■ **DATA RECORDS**:
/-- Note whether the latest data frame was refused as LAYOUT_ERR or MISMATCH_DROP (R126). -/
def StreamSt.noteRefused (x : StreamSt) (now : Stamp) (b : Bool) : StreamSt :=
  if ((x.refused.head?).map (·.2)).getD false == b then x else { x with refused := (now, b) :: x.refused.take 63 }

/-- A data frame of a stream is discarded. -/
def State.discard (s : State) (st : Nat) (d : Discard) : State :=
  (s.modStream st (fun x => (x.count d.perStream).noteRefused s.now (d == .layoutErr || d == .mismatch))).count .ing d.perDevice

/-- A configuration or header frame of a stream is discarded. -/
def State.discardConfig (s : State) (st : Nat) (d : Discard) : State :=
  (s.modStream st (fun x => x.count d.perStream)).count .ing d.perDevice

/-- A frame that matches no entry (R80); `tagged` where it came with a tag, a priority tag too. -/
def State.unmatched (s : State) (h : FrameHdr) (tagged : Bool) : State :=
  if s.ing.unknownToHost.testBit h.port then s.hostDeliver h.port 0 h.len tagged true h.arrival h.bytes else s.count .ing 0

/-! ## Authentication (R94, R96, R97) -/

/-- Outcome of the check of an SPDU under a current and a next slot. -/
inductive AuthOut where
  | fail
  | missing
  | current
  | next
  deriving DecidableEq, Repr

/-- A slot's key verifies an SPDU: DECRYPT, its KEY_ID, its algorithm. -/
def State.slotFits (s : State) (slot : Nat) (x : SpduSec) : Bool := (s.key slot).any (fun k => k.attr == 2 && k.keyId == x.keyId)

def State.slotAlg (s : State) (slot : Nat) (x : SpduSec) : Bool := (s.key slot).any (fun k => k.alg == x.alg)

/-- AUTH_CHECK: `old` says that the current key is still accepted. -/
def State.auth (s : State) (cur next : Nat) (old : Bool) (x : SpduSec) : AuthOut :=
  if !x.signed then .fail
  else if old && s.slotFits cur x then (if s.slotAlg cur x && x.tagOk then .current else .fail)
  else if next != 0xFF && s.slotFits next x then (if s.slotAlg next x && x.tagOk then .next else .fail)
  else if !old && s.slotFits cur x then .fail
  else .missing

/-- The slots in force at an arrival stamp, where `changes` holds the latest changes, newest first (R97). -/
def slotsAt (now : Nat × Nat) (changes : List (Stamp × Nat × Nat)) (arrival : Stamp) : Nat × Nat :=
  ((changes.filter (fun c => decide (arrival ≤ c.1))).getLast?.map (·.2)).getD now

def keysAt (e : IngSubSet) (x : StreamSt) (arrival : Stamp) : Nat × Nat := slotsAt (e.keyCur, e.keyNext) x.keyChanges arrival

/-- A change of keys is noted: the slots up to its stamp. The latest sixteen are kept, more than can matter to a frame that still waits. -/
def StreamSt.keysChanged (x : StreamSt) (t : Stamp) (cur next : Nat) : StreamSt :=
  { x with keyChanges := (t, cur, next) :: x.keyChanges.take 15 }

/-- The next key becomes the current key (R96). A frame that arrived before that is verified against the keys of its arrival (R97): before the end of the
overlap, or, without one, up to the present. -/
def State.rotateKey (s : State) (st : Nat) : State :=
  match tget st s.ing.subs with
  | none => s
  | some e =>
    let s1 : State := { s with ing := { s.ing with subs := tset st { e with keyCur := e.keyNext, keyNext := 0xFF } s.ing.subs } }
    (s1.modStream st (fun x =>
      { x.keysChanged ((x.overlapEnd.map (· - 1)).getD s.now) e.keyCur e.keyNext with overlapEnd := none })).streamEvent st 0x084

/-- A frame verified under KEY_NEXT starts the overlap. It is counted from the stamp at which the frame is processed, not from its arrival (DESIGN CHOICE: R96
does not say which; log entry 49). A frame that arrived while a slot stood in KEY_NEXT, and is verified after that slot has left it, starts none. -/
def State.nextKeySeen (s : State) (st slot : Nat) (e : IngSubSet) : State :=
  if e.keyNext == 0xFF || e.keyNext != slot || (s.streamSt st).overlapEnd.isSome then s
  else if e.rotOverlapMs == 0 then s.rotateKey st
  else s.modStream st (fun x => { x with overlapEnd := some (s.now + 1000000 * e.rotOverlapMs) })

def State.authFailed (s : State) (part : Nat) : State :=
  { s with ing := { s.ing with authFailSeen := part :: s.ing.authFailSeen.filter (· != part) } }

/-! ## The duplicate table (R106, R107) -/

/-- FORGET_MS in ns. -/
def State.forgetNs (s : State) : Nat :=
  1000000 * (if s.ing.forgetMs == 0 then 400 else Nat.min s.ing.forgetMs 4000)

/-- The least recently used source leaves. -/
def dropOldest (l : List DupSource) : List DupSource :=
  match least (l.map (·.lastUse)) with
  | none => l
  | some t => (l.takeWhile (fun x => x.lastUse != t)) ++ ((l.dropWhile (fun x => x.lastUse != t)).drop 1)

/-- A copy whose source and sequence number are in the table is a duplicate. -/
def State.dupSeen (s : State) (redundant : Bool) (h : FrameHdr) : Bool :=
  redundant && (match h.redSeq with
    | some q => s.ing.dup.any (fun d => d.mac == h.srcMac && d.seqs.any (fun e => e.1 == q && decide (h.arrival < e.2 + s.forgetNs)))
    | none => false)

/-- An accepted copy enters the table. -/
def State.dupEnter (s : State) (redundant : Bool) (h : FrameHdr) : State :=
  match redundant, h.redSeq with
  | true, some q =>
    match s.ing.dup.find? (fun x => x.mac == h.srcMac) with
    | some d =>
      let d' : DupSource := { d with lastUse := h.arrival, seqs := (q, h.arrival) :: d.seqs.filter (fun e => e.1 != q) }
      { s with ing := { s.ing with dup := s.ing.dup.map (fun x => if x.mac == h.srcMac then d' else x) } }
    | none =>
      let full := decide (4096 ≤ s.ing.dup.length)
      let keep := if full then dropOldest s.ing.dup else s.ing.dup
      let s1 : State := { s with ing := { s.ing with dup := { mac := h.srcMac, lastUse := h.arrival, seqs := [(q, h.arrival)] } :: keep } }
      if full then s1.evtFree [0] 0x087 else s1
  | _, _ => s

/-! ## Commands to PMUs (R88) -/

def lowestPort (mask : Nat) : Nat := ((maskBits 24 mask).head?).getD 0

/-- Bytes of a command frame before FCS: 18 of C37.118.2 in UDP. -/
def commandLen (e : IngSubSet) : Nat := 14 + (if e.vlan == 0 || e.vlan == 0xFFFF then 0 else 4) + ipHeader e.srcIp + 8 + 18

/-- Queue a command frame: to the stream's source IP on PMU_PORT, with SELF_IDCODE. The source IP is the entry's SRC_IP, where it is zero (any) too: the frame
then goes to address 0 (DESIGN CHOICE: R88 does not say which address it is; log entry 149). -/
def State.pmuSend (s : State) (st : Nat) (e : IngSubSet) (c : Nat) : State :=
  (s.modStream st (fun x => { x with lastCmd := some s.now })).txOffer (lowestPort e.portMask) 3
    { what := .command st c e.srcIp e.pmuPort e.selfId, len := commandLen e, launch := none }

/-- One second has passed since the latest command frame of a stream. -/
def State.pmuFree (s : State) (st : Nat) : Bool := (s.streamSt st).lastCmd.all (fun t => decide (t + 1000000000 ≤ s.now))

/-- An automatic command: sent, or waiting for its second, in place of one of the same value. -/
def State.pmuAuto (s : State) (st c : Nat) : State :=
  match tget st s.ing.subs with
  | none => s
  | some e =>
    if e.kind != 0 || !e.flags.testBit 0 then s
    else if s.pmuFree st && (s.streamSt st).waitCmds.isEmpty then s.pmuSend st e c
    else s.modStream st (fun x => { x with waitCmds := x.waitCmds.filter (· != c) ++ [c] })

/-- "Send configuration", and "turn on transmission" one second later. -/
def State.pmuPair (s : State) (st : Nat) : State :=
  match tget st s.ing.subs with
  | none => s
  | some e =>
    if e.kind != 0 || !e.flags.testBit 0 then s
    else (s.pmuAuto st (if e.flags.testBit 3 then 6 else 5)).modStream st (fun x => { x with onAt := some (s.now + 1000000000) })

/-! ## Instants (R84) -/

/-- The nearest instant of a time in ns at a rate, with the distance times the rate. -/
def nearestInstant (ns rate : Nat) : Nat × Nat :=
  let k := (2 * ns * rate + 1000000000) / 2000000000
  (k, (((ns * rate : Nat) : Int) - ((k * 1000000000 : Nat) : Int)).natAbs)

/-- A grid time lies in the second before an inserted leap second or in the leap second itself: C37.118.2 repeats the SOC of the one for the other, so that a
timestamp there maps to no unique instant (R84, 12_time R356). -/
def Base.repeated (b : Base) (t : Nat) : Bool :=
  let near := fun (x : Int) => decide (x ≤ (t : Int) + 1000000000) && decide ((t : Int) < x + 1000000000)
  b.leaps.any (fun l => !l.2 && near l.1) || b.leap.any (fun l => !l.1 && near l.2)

■ **EXERCISE BRIEF**: Write out every line of the entries that holds the word "latest".

■ **ANSWER TO THE PROBLEM**:
/-- Note whether the latest data frame was refused as LAYOUT_ERR or MISMATCH_DROP (R126). -/
/-- The slots in force at an arrival stamp, where `changes` holds the latest changes, newest first (R97). -/
/-- A change of keys is noted: the slots up to its stamp. The latest sixteen are kept, more than can matter to a frame that still waits. -/
/-- One second has passed since the latest command frame of a stream. -/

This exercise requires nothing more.